A dispetto di alcune evidenze di mal
funzionamento, e anche se ha probabilmente esaurito la sua carica innovativa -
e soprattutto i suoi meccanismi di attuazione, sempre più farraginosi, hanno
finito per scontentare anche i lavoratori, oltre agli imprenditori che lo
ritengono il fulcro di un sistema rigido - l’articolo 18 continua a
rappresentare, per il movimento dei lavoratori, il bastione psicologico contro l’attacco
finale a tutto quello che intendiamo con la definizione di Stato sociale.
Negli ultimi mesi,
mentre infuriava la polemica sulla proposta di modifica avanzata dal governo,
hai più volte ribadito che oggi non lo riscriveresti negli stessi termini di
allora.
Ho detto che non lo riscriverei ora perché la struttura
normativa è invecchiata. E se mi si permette un appunto, credo
che tentare a suo tempo un aggiornamento in senso riformista di quelle norme
avrebbe evitato oggi gli scontri, le divisioni e le semplificazioni cui stiamo
assistendo. Di questa esigenza innovativa, in anni passati, solo la
pubblicistica non ha mai smesso di parlare. La pratica riformista, invece, si è
limitata a qualche sortita, come quella di Massimo D’Alema al congresso del Pds
del 1996, quando l’allora segretario fece un cenno abbastanza ampio
sull’opportunità di un intervento correttivo dell’articolo 18. Una proposta che
cadde nel vuoto perché si scontrò subito con l’opposizione intransigente della
Cgil. Il colpo di grazia alle possibilità di innovare senza stravolgere il
senso garantista della norma lo diede il referendum del 2001 con il suo rigido
aut-aut che, come è noto, naufragò sull’iceberg della mancanza di quorum. Il
resto è storia recente, non troppo edificante.
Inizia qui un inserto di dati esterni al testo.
-- ==== Sys2Proof/Machine/PoolTypes.lean ====
section
/-! DEFINITION. The state of RGN (regions, bins, publications), DIR (page entries, parked requests, idempotency records)
and XLT (translation entries, caches, fault records). -/

namespace Sys2Proof.Machine

/-- Who issued a command that has still to be answered. -/
structure Issuer where
  fn : Nat := 0
  tag : Nat := 0
  deriving DecidableEq, Repr, Inhabited

/-- Region states of Table 2.5. -/
inductive RgnState where | free | creating | active | degraded | lost | destroying
  deriving DecidableEq, Repr, Inhabited

/-- The STATE code of Table 2.5. -/
def RgnState.code : RgnState → Nat
  | .free => 0 | .creating => 1 | .active => 2 | .degraded => 3 | .lost => 4 | .destroying => 5

/-- A bin (R28): a contiguous range of one stack. Page j of a data bin is region page `first + j * step` (R30). -/
structure RBin where
  pa : Nat := 0
  units : Nat := 0                 -- length in 2 MiB units
  first : Nat := 0
  step : Nat := 1
  reserve : Bool := false          -- copy-on-write reserve (R47)
  mirrorOf : Option Nat := none    -- the bin this one mirrors (R33)
  removed : Bool := false          -- removed under R59; the index is not reused (R62)
  ready : Bool := false            -- its scrub has completed (R40)
  lost : Bool := false             -- its stack has failed
  gone : Bool := false             -- its memory has been returned to free capacity
  hash : Nat := 0                  -- the hash set it was placed under (R258)
  deriving DecidableEq, Repr, Inhabited

/-- One entry of a region's access list (R41). -/
structure Acc where
  r : Bool := false
  w : Bool := false
  a : Bool := false
  pub : Bool := false
  draft : Bool := false
  deriving DecidableEq, Repr, Inhabited

/-- Phases of a publication (Table 2.9). -/
inductive PubPhase where
  | recalling      -- R50: other holders of draft pages are being recalled
  | collecting     -- steps 1 to 3: invalidations of published-view sharers open
  | switched       -- step 4 done; old pages held back until step 6
  deriving DecidableEq, Repr, Inhabited

/-- A pending publication (R48 to R52). -/
structure Pub where
  phase : PubPhase := .collecting
  publisher : Option Nat := none
  vintage : Nat := 0               -- the new vintage v + 1
  by_ : Issuer := {}
  openId : Nat := 0                -- the waiting command's number (R545)
  accepted : Bool := false         -- ACCEPTED has been written
  since : Nat := 0                 -- boundary of step 1, or of the switch
  olds : List Nat := []            -- directory indices of old published pages, released at step 6
  deriving DecidableEq, Repr, Inhabited

/-- A page of a RACK: the directory index of its old place, those of its new one and of the new second copy, and the bytes of
its copy not yet done. -/
structure RackPage where
  old : Nat := 0
  new_ : Nat := 0
  mir : Option Nat := none
  left : Nat := 0
  deriving DecidableEq, Repr, Inhabited

/-- A RACK in progress on a region (R169 to R175). -/
structure Rack where
  agent : Nat := 0
  jobid : Nat := 0
  oldBins : List Nat := []
  newBins : List Nat := []
  todo : List RackPage := []       -- pages still to be copied, in ascending page number
  copying : List RackPage := []    -- at most one of each source stack (R171)
  done : List RackPage := []       -- switched (R173)
  rewritten : Bool := false        -- the leaf rewrite has ended (R174)
  rebuild : Bool := false          -- the region was DEGRADED at acceptance
  ending : Option Bool := none     -- stopped: it ends with its last running measure; whether its new bins are released (R175)
  was : List Nat := []             -- HASH, PLACE, STACK_MASK, DIE and MIRROR_DIE before it
  deriving DecidableEq, Repr, Inhabited

/-- A region of the region table. -/
structure Region where
  state : RgnState := .free
  owner : Nat := 0
  versioned : Bool := false
  mirror : Bool := false
  hash : Nat := 0
  placeMode : Nat := 0
  psz : Nat := 0                   -- PAGE code of Table 2.1
  dieNo : Nat := 0
  mirrorDie : Nat := 0
  stackMask : Nat := 0
  name : List Word := []
  vintage : Nat := 0
  bins : List RBin := []
  nextPage : Nat := 0              -- the page number after the highest ever used (R59)
  acl : Tbl Acc := []
  revoked : List (Nat × Nat) := [] -- (agent, bin) withdrawn by BIN_REVOKE
  cur : Tbl Nat := []              -- home index of a page -> index of its published image, where they differ
  pub : Option Pub := none
  rack : Option Rack := none
  createBy : Option Issuer := none
  destroyBy : Option Issuer := none
  removing : Bool := false         -- DESTROYING through tenant removal (R413)
  deriving DecidableEq, Repr, Inhabited

/-- What a scrub of bins is for. -/
inductive ScrubFor where | create | add | destroy | binRemove | rackOld
  deriving DecidableEq, Repr, Inhabited

/-- A scrub in progress (R40): its region, its bins and the command it ends. -/
structure Scrub where
  region : Nat := 0
  why : ScrubFor := .create
  bins : List Nat := []
  by_ : Option Issuer := none
  res0 : Nat := 0
  res1 : Nat := 0
  deriving DecidableEq, Repr, Inhabited

/-- A withdrawal that waits for the agents' requests in flight (R57): the agents, the bin (none for all of them, R44), and
whether the bin is removed at its end (R59). -/
structure Revoke where
  by_ : Issuer := {}
  region : Nat := 0
  bin : Option Nat := none
  agents : List Nat := []
  remove : Bool := false
  deriving DecidableEq, Repr, Inhabited

/-- RGN (chapter Regions, bins and vintages). -/
structure Rgn where
  regions : Tbl Region := []
  incarn : Tbl Nat := []           -- 16-bit incarnation of each ID (R115)
  ovf : Tbl Nat := []              -- copy-on-write overflow pages in use: k -> region + 1 (R542)
  scrubs : Tbl Scrub := []
  nextScrub : Nat := 0
  revokes : List Revoke := []      -- withdrawals not yet complete (R57)
  sel : Nat := 0                   -- RGN_REGION_SEL
  vintageHi : Nat := 0             -- RGN_REGION_VINTAGE_HI latch (R63)
  deriving DecidableEq, Repr, Inhabited

/-- Page states of Table 3.3. -/
inductive PageState where | free | home | shared | held | recalling | scrubPending
  deriving DecidableEq, Repr, Inhabited

/-- The STATE code of Table 3.3. -/
def PageState.code : PageState → Nat
  | .free => 0 | .home => 1 | .shared => 2 | .held => 3 | .recalling => 4 | .scrubPending => 5

/-- A directory request as admitted: who asked, how it came, and what its translation gave. -/
structure PReq where
  agent : Nat := 0
  via : Via := .engine
  code : ReqCode := .load
  r : DirReq := {}
  region : Nat := 0
  home : Nat := 0                  -- directory index of the page's home frame (R105)
  draft : Bool := false            -- translated through a draft-view leaf
  write : Bool := false            -- counts as a write request for R50
  also : List Via := []            -- held reissues of the same TXID (R93)
  at_ : Nat := 0                   -- tick of arrival
  meas : Option (Nat × Meas) := none   -- the engine, and its measure parked under R148
  early : Bool := false            -- parked before the open recall was sent: no answer to it (R79)
  tag : Option (Nat × Nat) := none -- slot and generation of the page's owner at admission (R409)
  deriving DecidableEq, Repr, Inhabited

/-- A write-back running into a page (R87). -/
structure WriteBack where
  q : PReq := {}
  keep : Bool := false
  early : Bool := false            -- admitted before the open recall was sent (R79)
  total : Nat := 0
  got : List Host.Cell := []       -- data received from the agent and not yet written (offset in the page, byte)
  recv : List (Nat × Nat) := []    -- ranges received (offset, length)
  sent : Nat := 0                  -- bytes requested from the agent
  cut : Nat := 0                   -- bytes for which measures have been queued
  deriving DecidableEq, Repr, Inhabited

/-- A copy-on-write copy running into a page (R47). -/
structure CowCopy where
  src : Nat := 0                   -- index of the published page
  fresh : Bool := false            -- a fresh draft for the publisher's HELD page (R51)
  waiters : List PReq := []
  deriving DecidableEq, Repr, Inhabited

/-- A directory entry (Table 3.2) with what the directory keeps beside it: the parked queue (R76), the open deadline in
full, the GEN of the open invalidation (R71), and the page's running write-backs and copy. LINK none is its own index. -/
structure DirEntry where
  state : PageState := .free
  region : Nat := 0
  access : Nat := 0
  gen : Nat := 0
  deadline : Option Nat := none
  holder : Nat := 0
  view : Nat := 0
  prior : Bool := false
  torn : Bool := false
  sharers : List Nat := []
  pending : List Nat := []         -- in RECALLING with PRIOR 0: sharers that have not acknowledged
  met : Bool := false              -- the holder's answer to the open recall has been admitted (R79)
  link : Option Nat := none
  invGen : Nat := 0
  parked : List PReq := []
  wb : Option WriteBack := none
  nextWb : Option WriteBack := none
  cow : Option CowCopy := none
  deadField : Nat := 0             -- the DEADLINE field as last written
  deriving DecidableEq, Repr, Inhabited

/-- An idempotency record (R91). -/
structure IdemRec where
  txid : Nat := 0
  code : Nat := 0
  page : Option Nat := none
  status : Status := .ok
  detail : Nat := 0
  result : List Byte := []
  at_ : Nat := 0                   -- the agent's link-up tick count at completion (R92)
  deriving DecidableEq, Repr, Inhabited

/-- What DIR knows of an agent (Table 3.13, R92, R97 to R99). -/
structure AgentSt where
  known : Bool := false            -- the agent has had a link: STATE is not 0
  up : Bool := false
  lost : Bool := false
  downAt : Nat := 0                -- tick count when the link went down
  lossMs : Nat := 50               -- AGENT_LOSS_MS in force for this link-down period (R100)
  flr : Bool := false              -- down by function-level reset only: R98's time does not run (Table 11.9)
  notice : Bool := false           -- LOST_NOTICE owed before any response (R99)
  upTicks : Nat := 0               -- ticks with the link up, the age clock of R92
  recs : List IdemRec := []        -- newest first
  hotAt : Option Nat := none       -- tick of the last HOT_PAGE event (R130)
  deriving DecidableEq, Repr, Inhabited

/-- What waits for step 1 of the next tick boundary (R5): directory requests that are decided there (R72), commands that apply
there (R378), owners written (R110), deadlines that end there (R78), the pin's hold (R536), records that end (R126), a request
for G-CELLAR (R499) and a function-level reset (R341). -/
inductive Due where
  | req (q : PReq)
  | cmd (fn : Nat) (p : Packet)
  | owner (agent owner : Nat)
  | expire (page : Nat)
  | hold (b : Bool)
  | faultEnd (slot seq : Nat)
  | pstate (fn target : Nat)
  | flr (fn : Nat)
  | stack (k cause : Nat)
  | die (d : Nat)
  deriving DecidableEq, Repr, Inhabited

/-- DIR (chapter The Cellarer). -/
structure Dir where
  entries : Tbl DirEntry := []
  agents : Tbl AgentSt := []
  ctrl : Word := 0x003200A0        -- DIR_CTRL: AGENT_LOSS_MS 50, RECALL_TICKS 160
  peak : Nat := 0                  -- DIR_PARK.PEAK
  sel : Nat := 0                   -- DIR_ENTRY_SEL
  data : List Word := [0, 0, 0, 0, 0, 0, 0, 0]   -- DIR_ENTRY_DATA, latched by the write of SEL
  due : List Due := []             -- what waits for step 1 of the next tick boundary, in order of arrival (R5)
  transfers : Tbl (PReq × Nat) := []  -- granted swap-ins whose data is still owed: id -> request, page's directory index
  stopping : Tbl (Status × Nat) := []  -- of those, the ones stopped whose last measures still run (R23, R55): status, DETAIL
  nextTransfer : Nat := 0
  deriving DecidableEq, Repr, Inhabited

/-- A leaf of a translation table (Table 4.2), V and LEAF set. -/
structure Leaf where
  swtag : Nat := 0
  incarn : Nat := 0
  region : Nat := 0
  frame : Nat := 0
  psize : Nat := 0
  view : Bool := false             -- false published, true draft
  hot : Bool := false
  a : Bool := false
  w : Bool := false
  r : Bool := false
  deriving DecidableEq, Repr, Inhabited

/-- One line of a hub's translation cache (R118). -/
structure CLine where
  agent : Nat := 0
  base : Nat := 0                  -- PVA of the page base
  psize : Nat := 0
  pf : Bool := false               -- filled by prefetch and not yet used
  deriving DecidableEq, Repr, Inhabited

/-- The history of one tile stream (R121). -/
structure Stream where
  agent : Nat := 0
  stream : Nat := 0
  last : Nat := 0
  prev : Option Nat := none
  deriving DecidableEq, Repr, Inhabited

/-- The per-hub half of XLT. -/
structure XHub where
  sets : Tbl (List CLine) := []    -- set -> lines, most recently used first, at most 16
  ptrs : List (Nat × Nat × Nat) := []  -- cached pointers (agent, level, index), most recent first, at most 4096
  streams : List Stream := []      -- most recent first, at most 256
  walks : List (Nat × Nat) := []   -- prefetch walks running: (agent, PVA)
  deriving DecidableEq, Repr, Inhabited

/-- A fault record (R124). -/
structure FaultRec where
  seq : Nat := 0
  agent : Nat := 0
  pva : Nat := 0
  high : Nat := 0
  cause : Nat := 0
  kind : Nat := 0
  tick : Nat := 0
  life : Nat := 0                  -- lifetime in ticks, fixed at opening (R126)
  waiters : List (Nat × Nat) := [] -- waiting jobs (agent, JOBID)
  deriving DecidableEq, Repr, Inhabited

/-- A MAP_DIGEST running (R117). -/
structure Digest where
  by_ : Issuer := {}
  agent : Nat := 0
  level : Nat := 0
  pva : Nat := 0
  count : Nat := 0
  buf : Nat := 0
  start : Nat := 0
  bytes : List Byte := []          -- the entries as they stood at its start
  leaves : Nat := 0
  deriving DecidableEq, Repr, Inhabited

/-- A MAP_UPDATE with SYNC whose older tiles still run (R113). -/
structure SyncWait where
  by_ : Issuer := {}
  openId : Nat := 0
  agent : Nat := 0
  tiles : List (Nat × Nat × Nat) := []   -- (agent, JOBID, tile) pre-checked before the boundary
  accepted : Bool := false
  deriving DecidableEq, Repr, Inhabited

/-- XLT (chapter Pool virtual addresses and translation). -/
structure Xlt where
  l0 : Tbl Leaf := []              -- agent * 2^31 + PVA[51:21]
  l1 : Tbl Leaf := []              -- agent * 2^22 + PVA[51:30]
  place : Tbl Nat := []            -- where each L1 and L0 table lies: the mark of its allocation (R107)
  hubs : Tbl XHub := []
  faults : Tbl FaultRec := []      -- open records by slot
  slotSeq : Tbl Nat := []          -- uses of each slot since cold reset
  faultPeak : Nat := 0
  owner : Tbl Nat := []            -- XLT_AGENT_CFG: agent -> OWNER_FN while OWNED
  ownerField : Tbl Nat := []       -- the OWNER_FN field as last written
  firstMap : List Nat := []        -- agents for which a MAP_UPDATE has been accepted since they came up
  ctrl : Word := 0x00040064        -- XLT_CTRL: PF_DEPTH 4, FAULT_MS 100
  hot : Word := 0x00011000         -- XLT_HOT_CTRL: DECAY 1, THRESHOLD 0x1000
  warm : Bool := true              -- XLT_HOT_CTRL.WARM
  decayed : Nat := 0               -- tick of the last halving of the access counters (R129)
  digests : List Digest := []
  heldMaps : List (Issuer × Packet) := []   -- commands held behind a digest (R114), oldest first
  syncs : List SyncWait := []
  deriving DecidableEq, Repr, Inhabited

end Sys2Proof.Machine
end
A più riprese il ministro Maroni ha
decretato la morte della concertazione. A tuo avviso questa affermazione, che
peraltro richiama analoghe prese di posizione della Confindustria, si ricollega
alla proposta di modifica dell’articolo 18? Oppure si può prestare fede all’affermazione
che gli elementi di garanzia presenti nella disposizione si sono convertiti nel
tempo in vincoli eccessivi alla flessibilità del mercato del
lavoro? In ogni caso, secondo Aris Accornero, non è detto che la flessibilità
in uscita crei più occupazione.
La
parola flessibilità non mi piace, anzi mi dà francamente ai nervi come tutte le
parole-slogan che dietro una maschera di enfasi dissimulano l’ambiguità dei
loro contenuti. Effettivamente l’equazione fra più flessibilità e più
occupazione, ad esempio, è ancora tutta da dimostrare. Quanto alla
concertazione, per la destra europea è un’idea morta e sepolta. Il berlusconismo
non fa che orecchiare questa liquidazione di una politica che in Italia, per
altro, non ha mai avuto modo di dispiegare tutte le sue potenzialità, anche per
colpa della diffidenza di alcuni settori del mondo sindacale, segnatamente
all’interno della Cgil - che oggi la rimpiange - e di una certa sinistra che ha
il culto idolatrico del conflitto sociale. Ora c’è il “dialogo sociale”,
formula più duttile e più comoda che esclude preventivamente qualsiasi ipotesi
di cogestione della politica economica ed espone, come qua e là si può già
notare, il movimento sindacale a gravi rischi di divisione interna. Anche se
non si può non registrare una certa differenza di percezione all’interno
della stessa maggioranza di governo, dove, soprattutto dentro Alleanza
Nazionale, sopravvive una “destra sociale” assai meno propensa dei liberisti
puri e duri a governare l’economia e il mercato del lavoro senza alcun riguardo
al consenso sociale. Le culture politiche, evidentemente, non si cambiano
dall’oggi all’indomani.
Tra le soluzioni avanzate dal Libro Bianco
per sopperire alle lungaggini dei processi in materia di licenziamenti c’è l’arbitrato.
Se non andiamo errati, si tratta di una tua vecchia proposta.
Quella dell’arbitrato è una proposta che risale alla mia
libera docenza: un saggio di novanta pagine che era interamente dedicato all’arbitrato
e che ebbe una sorte per così dire controversa. I comunisti mi attaccarono,
mentre fui fieramente sostenuto da Giulio Pastore. Più tardi Tiziano Treu ci ha
fatto un disegno di legge che, come tanti altri, è rimasto lettera morta. Ma io
continuo a ritenere che quella arbitrale, tra le soluzioni possibili, rimanga la
più sensata: istituire uno strumento di tutela giudiziale e andare a un
giudizio privato, sostituendo il giudice con un collegio arbitrale, che deve
essere composto attraverso una trattativa tra le parti in causa, può permettere
di accelerare quegli iter processuali che con la loro lentezza danneggiano sia
gli imprenditori che i lavoratori, e che sono diventati uno dei grandi
argomenti polemici agitati dal partito degli “abolizionisti” dell’articolo 18.
Secondo altre opinioni, tra cui quella
del sostituto procuratore della Corte di Cassazione Martone, uno dei modi per
accelerare i processi sui licenziamenti consisterebbe nel creare una corsia
preferenziale nel contenzioso del lavoro, magari aumentando contestualmente il
numero dei magistrati. Sei d’accordo?
Non nego che si tratti di una
buona idea. Considerando la situazione della giustizia italiana, però, non mi
sembra granché realistica. Avevamo creduto nella riforma Bertoldi sul processo del lavoro del 1973, ma si è rivelata
un mezzo fallimento. L’ accelerazione c’è stata ma non è stata sufficiente. No,
il ricorso alla giustizia privata mi sembra una prospettiva più attuabile.